─── SOURCE DATA

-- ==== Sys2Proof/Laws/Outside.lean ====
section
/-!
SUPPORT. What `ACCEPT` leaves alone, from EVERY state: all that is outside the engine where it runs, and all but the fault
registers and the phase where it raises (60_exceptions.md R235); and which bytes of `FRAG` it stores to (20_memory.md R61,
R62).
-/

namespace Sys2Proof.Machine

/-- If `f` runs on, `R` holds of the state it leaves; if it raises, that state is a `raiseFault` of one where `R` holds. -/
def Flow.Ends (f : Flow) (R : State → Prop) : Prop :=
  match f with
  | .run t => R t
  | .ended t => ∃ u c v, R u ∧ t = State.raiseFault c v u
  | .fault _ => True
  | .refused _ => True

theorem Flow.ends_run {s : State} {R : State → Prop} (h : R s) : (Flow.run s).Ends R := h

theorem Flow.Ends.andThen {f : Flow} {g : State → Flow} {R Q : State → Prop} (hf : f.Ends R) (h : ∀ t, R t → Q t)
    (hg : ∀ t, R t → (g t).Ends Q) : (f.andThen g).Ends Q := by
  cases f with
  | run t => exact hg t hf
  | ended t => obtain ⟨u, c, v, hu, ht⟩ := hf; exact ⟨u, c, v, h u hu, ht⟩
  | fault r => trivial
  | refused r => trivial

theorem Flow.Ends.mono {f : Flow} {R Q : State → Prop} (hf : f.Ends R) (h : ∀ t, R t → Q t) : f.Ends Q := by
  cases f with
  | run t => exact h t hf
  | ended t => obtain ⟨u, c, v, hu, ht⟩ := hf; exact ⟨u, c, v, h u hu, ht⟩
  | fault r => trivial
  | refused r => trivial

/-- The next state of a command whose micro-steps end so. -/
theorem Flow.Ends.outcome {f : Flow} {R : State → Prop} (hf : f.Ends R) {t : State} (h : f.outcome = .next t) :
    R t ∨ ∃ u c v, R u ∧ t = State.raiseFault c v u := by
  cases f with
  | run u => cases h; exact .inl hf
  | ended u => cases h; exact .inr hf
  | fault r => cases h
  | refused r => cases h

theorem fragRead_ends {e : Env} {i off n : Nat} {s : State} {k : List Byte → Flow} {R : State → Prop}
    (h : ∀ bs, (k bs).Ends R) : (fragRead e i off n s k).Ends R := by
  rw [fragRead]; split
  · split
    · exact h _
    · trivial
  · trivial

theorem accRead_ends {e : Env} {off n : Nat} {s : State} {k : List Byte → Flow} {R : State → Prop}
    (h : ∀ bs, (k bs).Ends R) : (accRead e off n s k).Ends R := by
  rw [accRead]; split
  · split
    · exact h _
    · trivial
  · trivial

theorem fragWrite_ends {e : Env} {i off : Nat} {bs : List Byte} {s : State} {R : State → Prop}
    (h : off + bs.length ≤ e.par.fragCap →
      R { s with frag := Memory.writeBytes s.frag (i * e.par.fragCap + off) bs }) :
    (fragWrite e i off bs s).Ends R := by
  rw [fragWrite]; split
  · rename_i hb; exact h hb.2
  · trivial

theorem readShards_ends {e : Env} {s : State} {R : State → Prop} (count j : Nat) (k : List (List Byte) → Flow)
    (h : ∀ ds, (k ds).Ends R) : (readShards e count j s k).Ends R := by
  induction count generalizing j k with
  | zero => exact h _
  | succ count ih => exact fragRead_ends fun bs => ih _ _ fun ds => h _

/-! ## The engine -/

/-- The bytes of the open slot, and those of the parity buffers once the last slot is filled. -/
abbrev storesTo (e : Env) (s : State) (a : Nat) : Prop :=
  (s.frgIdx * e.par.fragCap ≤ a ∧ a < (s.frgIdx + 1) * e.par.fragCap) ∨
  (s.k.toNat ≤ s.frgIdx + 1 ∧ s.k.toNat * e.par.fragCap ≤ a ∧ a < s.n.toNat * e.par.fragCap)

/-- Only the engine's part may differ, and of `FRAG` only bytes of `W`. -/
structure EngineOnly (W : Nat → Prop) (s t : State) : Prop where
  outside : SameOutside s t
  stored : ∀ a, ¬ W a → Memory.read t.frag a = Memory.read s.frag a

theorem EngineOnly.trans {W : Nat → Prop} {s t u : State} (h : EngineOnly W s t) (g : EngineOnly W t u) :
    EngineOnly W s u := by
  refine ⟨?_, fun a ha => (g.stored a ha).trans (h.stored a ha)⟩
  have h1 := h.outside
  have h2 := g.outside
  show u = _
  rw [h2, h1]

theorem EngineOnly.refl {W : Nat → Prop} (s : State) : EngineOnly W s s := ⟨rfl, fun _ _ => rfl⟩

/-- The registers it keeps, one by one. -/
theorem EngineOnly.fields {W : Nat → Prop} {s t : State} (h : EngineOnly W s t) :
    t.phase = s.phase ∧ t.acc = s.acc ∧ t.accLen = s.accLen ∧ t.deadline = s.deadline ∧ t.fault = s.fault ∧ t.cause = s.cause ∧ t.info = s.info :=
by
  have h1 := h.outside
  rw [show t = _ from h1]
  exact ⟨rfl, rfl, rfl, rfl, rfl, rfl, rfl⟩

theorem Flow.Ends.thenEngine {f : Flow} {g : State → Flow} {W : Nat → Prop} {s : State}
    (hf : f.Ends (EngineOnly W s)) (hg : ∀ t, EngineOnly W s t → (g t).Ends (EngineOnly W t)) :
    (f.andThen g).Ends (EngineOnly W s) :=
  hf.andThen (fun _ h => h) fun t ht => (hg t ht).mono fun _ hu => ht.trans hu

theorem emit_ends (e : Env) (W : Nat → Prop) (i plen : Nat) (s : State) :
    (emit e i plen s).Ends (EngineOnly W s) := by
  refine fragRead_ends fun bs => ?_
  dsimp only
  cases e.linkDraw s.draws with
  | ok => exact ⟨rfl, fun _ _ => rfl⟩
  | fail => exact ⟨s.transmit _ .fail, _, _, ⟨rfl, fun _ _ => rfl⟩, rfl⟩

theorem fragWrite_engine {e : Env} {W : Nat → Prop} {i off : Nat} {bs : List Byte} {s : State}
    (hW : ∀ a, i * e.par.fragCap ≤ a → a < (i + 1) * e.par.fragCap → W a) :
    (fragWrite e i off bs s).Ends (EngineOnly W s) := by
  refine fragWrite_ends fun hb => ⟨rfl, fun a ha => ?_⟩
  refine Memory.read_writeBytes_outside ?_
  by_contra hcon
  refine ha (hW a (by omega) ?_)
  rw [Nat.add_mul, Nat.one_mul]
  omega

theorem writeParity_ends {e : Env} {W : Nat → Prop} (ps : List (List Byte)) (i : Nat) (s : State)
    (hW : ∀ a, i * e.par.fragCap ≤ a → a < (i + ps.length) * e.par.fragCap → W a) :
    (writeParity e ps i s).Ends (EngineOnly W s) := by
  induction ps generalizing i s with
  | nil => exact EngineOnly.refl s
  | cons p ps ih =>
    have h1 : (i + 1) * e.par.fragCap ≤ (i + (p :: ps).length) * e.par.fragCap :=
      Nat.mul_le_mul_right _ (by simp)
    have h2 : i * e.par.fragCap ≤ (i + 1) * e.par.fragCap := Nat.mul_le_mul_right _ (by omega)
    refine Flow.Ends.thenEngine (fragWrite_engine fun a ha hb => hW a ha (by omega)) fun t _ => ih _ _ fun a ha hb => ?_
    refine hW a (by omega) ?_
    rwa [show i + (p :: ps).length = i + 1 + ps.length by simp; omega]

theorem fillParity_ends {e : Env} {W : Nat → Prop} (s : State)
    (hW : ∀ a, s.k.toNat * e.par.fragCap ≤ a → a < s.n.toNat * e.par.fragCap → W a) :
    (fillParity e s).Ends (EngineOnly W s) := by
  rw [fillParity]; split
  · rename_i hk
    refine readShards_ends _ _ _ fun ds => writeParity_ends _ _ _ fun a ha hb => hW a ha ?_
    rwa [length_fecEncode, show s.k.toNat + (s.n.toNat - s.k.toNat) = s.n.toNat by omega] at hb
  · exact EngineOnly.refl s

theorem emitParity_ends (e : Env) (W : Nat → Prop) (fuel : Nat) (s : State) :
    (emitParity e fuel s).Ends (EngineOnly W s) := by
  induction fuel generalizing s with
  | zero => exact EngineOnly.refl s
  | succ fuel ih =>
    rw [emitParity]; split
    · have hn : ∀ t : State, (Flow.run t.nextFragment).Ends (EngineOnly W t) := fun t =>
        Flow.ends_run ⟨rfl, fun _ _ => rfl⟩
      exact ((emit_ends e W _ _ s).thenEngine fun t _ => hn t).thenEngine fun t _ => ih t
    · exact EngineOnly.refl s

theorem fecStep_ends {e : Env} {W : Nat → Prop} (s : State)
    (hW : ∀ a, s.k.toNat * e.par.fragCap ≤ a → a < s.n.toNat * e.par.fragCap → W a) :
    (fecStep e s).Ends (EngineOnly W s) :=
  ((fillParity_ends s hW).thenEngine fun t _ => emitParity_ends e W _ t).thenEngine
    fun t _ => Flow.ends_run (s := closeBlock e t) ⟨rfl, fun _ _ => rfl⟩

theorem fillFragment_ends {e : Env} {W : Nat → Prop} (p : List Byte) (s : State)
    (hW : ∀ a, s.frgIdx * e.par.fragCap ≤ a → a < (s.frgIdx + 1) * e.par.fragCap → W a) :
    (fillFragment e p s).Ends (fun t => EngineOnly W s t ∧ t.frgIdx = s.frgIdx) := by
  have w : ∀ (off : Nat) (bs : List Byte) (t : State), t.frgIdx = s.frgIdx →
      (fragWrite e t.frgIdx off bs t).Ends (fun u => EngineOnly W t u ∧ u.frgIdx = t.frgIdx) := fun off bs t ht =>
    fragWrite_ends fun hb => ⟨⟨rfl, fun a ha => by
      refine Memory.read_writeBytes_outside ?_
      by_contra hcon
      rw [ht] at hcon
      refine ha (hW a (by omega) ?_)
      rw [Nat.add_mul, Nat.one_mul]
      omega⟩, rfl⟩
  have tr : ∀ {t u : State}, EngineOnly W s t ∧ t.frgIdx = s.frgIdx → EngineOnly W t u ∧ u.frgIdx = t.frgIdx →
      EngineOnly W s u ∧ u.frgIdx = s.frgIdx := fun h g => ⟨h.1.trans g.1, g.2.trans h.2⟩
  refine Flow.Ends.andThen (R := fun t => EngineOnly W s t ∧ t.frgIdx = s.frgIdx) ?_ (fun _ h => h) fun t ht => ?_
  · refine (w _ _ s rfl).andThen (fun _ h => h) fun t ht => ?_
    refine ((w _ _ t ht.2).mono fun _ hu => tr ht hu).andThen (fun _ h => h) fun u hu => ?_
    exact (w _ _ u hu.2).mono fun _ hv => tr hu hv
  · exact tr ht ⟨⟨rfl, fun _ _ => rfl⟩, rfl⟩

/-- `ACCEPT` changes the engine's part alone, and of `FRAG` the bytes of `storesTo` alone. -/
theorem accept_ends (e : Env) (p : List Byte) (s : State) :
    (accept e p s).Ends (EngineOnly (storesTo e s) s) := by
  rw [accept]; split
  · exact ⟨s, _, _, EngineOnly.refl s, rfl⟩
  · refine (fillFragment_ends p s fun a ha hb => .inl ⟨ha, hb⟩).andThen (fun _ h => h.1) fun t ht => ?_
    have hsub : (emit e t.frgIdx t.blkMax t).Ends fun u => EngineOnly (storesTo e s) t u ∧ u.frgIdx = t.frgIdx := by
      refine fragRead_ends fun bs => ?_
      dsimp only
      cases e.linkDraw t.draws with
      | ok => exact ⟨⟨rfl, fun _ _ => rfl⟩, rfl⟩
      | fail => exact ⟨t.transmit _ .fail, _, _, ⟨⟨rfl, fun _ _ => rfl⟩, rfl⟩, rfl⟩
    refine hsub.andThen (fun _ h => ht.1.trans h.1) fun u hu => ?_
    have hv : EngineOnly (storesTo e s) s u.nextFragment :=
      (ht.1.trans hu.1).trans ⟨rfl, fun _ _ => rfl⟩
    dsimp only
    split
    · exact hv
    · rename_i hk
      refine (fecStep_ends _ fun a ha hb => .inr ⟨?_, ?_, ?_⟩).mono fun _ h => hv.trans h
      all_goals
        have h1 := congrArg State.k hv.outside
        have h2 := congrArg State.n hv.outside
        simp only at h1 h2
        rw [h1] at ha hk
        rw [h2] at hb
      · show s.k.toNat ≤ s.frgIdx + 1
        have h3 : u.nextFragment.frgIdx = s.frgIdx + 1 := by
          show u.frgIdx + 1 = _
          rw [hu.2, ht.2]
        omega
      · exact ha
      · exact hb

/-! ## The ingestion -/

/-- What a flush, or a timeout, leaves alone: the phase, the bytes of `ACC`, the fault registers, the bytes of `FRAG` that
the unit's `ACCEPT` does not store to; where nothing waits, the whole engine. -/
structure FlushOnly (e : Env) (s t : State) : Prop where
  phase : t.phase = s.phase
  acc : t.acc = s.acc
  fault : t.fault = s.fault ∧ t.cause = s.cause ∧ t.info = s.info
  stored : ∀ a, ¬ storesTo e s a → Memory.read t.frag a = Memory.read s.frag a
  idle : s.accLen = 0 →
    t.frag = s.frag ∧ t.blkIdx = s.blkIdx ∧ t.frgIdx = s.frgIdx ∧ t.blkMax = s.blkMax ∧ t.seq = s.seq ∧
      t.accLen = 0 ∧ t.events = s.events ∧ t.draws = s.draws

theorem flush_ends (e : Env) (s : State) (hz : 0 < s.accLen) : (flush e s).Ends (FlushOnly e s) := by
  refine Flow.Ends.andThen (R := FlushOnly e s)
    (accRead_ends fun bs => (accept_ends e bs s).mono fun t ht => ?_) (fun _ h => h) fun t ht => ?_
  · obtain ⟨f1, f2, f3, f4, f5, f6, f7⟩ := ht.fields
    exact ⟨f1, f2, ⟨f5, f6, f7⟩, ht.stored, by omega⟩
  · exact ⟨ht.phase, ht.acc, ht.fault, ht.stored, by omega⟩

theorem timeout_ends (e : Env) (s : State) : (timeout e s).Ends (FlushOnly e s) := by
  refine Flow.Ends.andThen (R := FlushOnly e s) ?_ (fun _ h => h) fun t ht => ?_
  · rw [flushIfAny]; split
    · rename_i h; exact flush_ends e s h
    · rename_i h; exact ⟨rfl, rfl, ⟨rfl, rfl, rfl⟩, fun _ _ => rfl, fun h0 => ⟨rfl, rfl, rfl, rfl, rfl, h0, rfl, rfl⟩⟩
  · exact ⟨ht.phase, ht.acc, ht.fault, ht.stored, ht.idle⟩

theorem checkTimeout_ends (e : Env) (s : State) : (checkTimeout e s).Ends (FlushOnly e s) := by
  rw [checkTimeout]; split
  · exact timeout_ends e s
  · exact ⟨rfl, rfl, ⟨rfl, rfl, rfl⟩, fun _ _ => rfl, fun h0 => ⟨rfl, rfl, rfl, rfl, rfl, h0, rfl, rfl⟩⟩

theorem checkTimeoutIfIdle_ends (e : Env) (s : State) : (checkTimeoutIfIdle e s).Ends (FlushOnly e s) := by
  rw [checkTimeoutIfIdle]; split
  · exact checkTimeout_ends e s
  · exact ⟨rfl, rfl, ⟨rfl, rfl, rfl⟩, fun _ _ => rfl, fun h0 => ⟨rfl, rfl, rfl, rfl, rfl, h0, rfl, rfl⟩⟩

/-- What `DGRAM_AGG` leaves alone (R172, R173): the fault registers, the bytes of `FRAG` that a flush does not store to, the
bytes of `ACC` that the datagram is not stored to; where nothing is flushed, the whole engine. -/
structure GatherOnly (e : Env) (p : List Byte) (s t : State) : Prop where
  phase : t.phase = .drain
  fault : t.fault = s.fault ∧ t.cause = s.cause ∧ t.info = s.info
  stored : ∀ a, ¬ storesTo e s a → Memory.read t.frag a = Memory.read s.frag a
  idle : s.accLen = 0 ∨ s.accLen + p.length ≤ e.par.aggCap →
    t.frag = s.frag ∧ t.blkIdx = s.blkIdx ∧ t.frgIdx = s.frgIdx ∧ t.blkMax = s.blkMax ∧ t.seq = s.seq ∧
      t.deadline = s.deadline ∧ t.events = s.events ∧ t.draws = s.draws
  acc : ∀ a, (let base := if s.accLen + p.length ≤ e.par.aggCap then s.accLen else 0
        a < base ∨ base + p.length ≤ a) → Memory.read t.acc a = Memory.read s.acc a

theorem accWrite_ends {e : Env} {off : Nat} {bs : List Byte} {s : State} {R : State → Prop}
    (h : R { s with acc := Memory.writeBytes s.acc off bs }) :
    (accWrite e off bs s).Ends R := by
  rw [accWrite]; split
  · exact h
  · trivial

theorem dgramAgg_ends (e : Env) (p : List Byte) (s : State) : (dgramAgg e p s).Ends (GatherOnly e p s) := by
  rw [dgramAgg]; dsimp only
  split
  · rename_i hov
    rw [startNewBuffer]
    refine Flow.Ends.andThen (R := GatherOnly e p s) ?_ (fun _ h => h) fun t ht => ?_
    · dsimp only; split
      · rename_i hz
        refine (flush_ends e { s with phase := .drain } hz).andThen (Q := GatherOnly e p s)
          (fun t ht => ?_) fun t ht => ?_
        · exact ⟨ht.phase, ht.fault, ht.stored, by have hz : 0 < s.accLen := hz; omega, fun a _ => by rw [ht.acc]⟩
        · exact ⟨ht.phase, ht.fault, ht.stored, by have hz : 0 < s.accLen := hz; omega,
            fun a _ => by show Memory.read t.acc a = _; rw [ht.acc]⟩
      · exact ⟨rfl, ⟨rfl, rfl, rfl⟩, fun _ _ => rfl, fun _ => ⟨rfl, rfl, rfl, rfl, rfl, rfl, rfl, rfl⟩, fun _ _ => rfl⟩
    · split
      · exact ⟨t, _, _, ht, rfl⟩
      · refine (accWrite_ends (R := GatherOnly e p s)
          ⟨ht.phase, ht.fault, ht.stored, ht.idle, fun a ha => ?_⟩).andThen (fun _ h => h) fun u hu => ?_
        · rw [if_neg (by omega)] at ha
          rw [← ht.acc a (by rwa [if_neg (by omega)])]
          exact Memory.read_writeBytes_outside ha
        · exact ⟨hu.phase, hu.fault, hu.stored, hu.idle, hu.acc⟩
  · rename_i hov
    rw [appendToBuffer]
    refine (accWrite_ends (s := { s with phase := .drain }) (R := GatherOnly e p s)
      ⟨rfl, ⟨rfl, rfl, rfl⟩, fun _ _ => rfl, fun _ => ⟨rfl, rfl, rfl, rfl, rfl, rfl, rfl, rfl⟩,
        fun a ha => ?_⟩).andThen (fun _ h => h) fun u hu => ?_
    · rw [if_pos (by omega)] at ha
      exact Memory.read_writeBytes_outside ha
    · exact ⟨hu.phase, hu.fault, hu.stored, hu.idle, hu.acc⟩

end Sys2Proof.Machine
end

──────

TASK DESCRIPTION> The lines that contain the word "fields" are wanted; copy each of them from the records.

EXPECTED ANSWER>
theorem EngineOnly.fields {W : Nat → Prop} {s t : State} (h : EngineOnly W s t) :
  · obtain ⟨f1, f2, f3, f4, f5, f6, f7⟩ := ht.fields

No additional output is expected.